Every line in the data below from the one containing "block : Nat)" down to the one containing "LINK_CODEWORD_RECEIVED (R310). -/", both included, must be retyped exactly; no other line is to appear.

######

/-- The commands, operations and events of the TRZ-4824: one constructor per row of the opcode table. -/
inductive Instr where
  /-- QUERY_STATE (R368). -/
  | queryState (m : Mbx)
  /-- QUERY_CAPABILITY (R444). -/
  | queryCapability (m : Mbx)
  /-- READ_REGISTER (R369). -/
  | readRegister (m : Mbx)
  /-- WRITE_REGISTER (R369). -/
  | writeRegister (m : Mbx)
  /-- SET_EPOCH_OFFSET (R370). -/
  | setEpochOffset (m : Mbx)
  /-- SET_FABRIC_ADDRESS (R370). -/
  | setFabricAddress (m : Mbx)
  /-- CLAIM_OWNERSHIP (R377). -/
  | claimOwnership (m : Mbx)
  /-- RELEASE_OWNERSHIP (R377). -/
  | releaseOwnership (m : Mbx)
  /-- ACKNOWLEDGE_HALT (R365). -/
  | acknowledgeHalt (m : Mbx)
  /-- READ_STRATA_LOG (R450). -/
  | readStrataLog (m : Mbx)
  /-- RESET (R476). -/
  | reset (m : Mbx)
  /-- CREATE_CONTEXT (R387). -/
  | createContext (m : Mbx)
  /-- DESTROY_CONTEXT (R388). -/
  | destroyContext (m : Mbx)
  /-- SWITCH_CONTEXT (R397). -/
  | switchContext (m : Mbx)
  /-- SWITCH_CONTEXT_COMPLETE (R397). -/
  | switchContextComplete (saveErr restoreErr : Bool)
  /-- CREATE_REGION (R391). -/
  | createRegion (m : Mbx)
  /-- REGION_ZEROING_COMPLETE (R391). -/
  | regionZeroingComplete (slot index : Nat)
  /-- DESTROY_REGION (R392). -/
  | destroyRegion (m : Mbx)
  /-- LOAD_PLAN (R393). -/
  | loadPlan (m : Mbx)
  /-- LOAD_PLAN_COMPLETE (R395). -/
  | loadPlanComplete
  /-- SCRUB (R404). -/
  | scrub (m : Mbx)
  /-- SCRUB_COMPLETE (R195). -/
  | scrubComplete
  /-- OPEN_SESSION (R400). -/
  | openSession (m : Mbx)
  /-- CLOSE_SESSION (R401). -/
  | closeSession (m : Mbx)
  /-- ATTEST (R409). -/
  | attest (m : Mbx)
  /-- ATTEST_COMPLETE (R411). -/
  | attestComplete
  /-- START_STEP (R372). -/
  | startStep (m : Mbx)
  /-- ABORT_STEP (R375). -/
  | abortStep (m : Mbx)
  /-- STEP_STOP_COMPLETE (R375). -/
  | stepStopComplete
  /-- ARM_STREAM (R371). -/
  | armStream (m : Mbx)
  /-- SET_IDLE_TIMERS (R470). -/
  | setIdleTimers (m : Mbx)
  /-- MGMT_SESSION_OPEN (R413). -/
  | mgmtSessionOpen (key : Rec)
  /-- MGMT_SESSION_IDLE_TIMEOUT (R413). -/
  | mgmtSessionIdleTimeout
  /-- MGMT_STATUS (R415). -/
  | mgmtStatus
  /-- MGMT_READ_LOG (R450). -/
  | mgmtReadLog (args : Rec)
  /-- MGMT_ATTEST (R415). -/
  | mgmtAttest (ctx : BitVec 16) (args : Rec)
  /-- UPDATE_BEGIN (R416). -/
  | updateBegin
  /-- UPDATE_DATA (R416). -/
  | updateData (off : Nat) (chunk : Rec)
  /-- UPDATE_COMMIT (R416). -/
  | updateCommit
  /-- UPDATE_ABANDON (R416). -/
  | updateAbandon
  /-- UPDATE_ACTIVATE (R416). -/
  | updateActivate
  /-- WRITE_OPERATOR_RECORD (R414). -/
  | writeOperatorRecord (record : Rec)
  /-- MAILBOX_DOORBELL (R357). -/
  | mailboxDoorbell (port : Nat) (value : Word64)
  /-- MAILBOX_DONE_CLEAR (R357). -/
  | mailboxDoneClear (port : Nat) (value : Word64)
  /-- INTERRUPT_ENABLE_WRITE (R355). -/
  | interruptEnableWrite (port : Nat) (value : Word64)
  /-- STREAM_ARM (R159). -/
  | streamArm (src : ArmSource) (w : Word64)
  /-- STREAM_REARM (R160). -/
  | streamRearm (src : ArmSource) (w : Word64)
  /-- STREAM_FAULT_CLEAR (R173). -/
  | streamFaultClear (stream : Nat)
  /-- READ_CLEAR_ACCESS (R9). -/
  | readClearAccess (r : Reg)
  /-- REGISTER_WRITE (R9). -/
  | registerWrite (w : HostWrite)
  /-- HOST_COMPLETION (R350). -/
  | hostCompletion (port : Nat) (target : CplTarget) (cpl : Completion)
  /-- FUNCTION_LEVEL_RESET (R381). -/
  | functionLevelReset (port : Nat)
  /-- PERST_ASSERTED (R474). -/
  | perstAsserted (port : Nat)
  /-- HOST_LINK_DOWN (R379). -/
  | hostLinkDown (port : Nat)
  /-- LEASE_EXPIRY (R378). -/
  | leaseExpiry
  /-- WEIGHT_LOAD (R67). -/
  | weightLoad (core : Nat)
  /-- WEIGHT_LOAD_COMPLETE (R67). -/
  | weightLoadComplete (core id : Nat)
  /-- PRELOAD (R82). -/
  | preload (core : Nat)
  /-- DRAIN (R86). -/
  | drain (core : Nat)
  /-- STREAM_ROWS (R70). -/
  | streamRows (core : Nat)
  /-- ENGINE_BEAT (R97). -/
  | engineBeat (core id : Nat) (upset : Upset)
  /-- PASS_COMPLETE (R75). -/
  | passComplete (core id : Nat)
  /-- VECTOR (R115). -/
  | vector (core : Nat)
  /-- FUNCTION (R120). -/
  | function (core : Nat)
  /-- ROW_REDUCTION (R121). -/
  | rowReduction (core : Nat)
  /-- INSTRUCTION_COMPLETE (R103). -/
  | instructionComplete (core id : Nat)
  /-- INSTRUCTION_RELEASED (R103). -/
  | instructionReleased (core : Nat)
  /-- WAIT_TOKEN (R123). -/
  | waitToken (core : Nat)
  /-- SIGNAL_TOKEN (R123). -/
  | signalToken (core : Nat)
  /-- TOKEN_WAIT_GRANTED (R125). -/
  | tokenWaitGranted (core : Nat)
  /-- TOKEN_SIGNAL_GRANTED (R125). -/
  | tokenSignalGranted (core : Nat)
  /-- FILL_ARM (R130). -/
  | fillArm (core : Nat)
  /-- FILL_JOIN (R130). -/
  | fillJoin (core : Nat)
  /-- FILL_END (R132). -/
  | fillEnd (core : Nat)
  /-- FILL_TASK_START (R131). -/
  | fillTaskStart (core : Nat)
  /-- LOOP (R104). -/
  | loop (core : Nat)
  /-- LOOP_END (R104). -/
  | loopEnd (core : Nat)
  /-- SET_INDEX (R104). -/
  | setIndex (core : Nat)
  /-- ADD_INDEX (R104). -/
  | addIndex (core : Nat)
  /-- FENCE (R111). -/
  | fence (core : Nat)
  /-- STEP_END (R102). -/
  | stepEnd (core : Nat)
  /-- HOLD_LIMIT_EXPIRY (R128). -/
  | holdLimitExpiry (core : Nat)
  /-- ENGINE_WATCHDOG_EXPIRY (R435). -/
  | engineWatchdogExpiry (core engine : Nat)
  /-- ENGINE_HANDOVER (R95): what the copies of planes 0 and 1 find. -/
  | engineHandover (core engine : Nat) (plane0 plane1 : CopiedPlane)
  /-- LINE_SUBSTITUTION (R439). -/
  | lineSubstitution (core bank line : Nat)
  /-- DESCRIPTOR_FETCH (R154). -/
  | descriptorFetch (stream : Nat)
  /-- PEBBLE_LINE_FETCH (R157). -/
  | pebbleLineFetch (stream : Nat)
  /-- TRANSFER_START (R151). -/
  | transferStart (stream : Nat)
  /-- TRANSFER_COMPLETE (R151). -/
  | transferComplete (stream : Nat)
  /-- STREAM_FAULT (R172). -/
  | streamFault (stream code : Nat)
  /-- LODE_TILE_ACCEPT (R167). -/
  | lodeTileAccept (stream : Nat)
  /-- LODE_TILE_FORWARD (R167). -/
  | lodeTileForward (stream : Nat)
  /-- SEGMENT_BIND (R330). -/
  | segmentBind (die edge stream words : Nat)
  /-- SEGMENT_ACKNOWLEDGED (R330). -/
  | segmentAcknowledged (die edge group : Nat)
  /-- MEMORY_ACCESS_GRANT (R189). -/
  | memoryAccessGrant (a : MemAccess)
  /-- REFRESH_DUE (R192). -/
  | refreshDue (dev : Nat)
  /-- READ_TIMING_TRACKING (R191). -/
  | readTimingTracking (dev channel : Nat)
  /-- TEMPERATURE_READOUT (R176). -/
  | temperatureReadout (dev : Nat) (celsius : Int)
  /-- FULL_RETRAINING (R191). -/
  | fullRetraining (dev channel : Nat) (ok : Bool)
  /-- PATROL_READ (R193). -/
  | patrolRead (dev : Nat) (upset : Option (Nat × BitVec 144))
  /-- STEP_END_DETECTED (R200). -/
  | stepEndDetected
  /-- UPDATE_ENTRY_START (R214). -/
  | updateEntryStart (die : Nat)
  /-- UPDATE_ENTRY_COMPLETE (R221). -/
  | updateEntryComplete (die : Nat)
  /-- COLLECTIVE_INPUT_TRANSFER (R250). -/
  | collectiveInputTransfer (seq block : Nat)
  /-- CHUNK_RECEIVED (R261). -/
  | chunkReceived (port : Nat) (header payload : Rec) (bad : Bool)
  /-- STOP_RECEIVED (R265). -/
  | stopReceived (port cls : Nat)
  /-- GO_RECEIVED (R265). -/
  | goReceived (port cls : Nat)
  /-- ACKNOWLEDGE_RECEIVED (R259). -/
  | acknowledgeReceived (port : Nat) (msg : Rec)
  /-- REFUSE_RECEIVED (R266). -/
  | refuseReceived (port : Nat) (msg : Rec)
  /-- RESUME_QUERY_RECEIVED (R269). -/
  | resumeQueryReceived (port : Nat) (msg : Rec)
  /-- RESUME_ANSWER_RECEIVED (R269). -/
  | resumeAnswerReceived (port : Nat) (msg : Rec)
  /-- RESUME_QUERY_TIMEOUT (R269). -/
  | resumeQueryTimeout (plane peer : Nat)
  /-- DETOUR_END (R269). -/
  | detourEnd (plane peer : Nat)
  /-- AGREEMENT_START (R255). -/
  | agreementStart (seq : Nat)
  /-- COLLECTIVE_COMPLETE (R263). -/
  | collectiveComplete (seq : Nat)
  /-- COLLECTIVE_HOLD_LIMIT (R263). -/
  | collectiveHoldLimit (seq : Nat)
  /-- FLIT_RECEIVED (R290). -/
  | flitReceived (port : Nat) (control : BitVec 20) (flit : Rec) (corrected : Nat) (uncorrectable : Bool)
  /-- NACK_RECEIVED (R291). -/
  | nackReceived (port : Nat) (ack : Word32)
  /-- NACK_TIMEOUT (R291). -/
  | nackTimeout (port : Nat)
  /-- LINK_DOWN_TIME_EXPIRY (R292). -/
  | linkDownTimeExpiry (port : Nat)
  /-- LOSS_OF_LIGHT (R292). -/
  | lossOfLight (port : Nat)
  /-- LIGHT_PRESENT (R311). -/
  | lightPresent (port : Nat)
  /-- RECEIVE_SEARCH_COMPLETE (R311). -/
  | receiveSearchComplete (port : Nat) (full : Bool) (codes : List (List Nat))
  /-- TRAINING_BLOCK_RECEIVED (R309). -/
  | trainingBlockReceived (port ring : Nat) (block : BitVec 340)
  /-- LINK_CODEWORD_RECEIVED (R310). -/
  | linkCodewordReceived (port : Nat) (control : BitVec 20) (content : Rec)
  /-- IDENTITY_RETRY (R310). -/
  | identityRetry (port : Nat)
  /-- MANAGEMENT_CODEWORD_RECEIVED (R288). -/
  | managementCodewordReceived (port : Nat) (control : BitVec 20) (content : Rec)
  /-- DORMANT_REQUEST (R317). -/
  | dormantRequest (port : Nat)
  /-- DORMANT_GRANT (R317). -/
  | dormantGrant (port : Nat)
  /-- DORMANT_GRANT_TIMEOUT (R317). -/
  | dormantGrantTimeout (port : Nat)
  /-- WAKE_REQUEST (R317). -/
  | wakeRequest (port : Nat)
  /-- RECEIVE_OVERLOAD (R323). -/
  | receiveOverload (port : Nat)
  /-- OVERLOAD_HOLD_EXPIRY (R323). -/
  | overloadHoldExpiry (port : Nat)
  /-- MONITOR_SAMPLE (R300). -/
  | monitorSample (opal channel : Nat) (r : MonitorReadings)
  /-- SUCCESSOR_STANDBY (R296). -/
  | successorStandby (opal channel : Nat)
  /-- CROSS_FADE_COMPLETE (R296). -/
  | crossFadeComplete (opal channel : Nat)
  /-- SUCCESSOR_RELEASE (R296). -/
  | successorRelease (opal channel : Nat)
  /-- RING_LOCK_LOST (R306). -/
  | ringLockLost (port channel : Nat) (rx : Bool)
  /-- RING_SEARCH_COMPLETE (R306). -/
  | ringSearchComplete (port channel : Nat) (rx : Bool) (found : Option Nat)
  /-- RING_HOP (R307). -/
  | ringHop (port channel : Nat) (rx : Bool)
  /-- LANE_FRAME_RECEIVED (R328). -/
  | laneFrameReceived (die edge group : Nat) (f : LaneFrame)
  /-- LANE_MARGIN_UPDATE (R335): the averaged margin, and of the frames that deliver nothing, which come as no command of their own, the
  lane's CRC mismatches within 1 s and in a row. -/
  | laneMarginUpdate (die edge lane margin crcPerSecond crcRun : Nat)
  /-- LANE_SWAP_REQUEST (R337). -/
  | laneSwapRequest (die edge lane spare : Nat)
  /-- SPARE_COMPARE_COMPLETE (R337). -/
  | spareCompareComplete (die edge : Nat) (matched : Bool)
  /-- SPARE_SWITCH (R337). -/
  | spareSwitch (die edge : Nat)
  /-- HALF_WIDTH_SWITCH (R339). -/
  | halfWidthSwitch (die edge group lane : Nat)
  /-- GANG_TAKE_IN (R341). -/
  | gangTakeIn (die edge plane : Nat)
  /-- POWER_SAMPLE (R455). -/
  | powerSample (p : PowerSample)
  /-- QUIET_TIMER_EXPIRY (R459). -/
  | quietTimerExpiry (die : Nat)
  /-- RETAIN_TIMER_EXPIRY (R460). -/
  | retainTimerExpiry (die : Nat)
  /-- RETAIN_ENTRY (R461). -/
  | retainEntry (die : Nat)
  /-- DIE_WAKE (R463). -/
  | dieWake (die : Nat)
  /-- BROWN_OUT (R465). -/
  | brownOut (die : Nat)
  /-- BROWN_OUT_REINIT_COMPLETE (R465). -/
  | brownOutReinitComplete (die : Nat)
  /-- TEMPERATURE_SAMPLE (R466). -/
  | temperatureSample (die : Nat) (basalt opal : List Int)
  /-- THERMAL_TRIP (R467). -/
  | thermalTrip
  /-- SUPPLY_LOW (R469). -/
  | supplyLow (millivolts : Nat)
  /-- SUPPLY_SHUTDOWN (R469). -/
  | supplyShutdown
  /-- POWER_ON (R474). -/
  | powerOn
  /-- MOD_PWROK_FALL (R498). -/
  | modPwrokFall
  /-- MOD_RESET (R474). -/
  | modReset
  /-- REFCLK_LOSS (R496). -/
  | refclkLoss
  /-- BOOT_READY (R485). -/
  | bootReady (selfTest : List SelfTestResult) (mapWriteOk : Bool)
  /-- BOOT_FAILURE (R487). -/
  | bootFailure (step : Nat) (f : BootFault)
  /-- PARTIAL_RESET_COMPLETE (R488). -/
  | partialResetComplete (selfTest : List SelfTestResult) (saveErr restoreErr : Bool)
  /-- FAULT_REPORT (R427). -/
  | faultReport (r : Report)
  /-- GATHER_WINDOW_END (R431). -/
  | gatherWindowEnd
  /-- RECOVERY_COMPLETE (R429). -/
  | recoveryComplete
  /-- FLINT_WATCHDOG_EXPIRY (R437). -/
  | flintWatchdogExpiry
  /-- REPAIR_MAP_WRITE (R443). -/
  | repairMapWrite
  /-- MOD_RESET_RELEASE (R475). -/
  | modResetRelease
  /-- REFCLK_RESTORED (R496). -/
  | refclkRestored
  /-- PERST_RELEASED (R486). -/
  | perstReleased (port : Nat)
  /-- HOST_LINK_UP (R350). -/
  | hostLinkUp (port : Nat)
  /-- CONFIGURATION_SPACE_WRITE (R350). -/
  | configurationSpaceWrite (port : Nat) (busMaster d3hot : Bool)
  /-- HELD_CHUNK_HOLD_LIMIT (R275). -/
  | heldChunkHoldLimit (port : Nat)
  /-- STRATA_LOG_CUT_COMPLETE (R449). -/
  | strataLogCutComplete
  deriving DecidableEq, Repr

######

Written response:
  | collectiveInputTransfer (seq block : Nat)
  /-- CHUNK_RECEIVED (R261). -/
  | chunkReceived (port : Nat) (header payload : Rec) (bad : Bool)
  /-- STOP_RECEIVED (R265). -/
  | stopReceived (port cls : Nat)
  /-- GO_RECEIVED (R265). -/
  | goReceived (port cls : Nat)
  /-- ACKNOWLEDGE_RECEIVED (R259). -/
  | acknowledgeReceived (port : Nat) (msg : Rec)
  /-- REFUSE_RECEIVED (R266). -/
  | refuseReceived (port : Nat) (msg : Rec)
  /-- RESUME_QUERY_RECEIVED (R269). -/
  | resumeQueryReceived (port : Nat) (msg : Rec)
  /-- RESUME_ANSWER_RECEIVED (R269). -/
  | resumeAnswerReceived (port : Nat) (msg : Rec)
  /-- RESUME_QUERY_TIMEOUT (R269). -/
  | resumeQueryTimeout (plane peer : Nat)
  /-- DETOUR_END (R269). -/
  | detourEnd (plane peer : Nat)
  /-- AGREEMENT_START (R255). -/
  | agreementStart (seq : Nat)
  /-- COLLECTIVE_COMPLETE (R263). -/
  | collectiveComplete (seq : Nat)
  /-- COLLECTIVE_HOLD_LIMIT (R263). -/
  | collectiveHoldLimit (seq : Nat)
  /-- FLIT_RECEIVED (R290). -/
  | flitReceived (port : Nat) (control : BitVec 20) (flit : Rec) (corrected : Nat) (uncorrectable : Bool)
  /-- NACK_RECEIVED (R291). -/
  | nackReceived (port : Nat) (ack : Word32)
  /-- NACK_TIMEOUT (R291). -/
  | nackTimeout (port : Nat)
  /-- LINK_DOWN_TIME_EXPIRY (R292). -/
  | linkDownTimeExpiry (port : Nat)
  /-- LOSS_OF_LIGHT (R292). -/
  | lossOfLight (port : Nat)
  /-- LIGHT_PRESENT (R311). -/
  | lightPresent (port : Nat)
  /-- RECEIVE_SEARCH_COMPLETE (R311). -/
  | receiveSearchComplete (port : Nat) (full : Bool) (codes : List (List Nat))
  /-- TRAINING_BLOCK_RECEIVED (R309). -/
  | trainingBlockReceived (port ring : Nat) (block : BitVec 340)
  /-- LINK_CODEWORD_RECEIVED (R310). -/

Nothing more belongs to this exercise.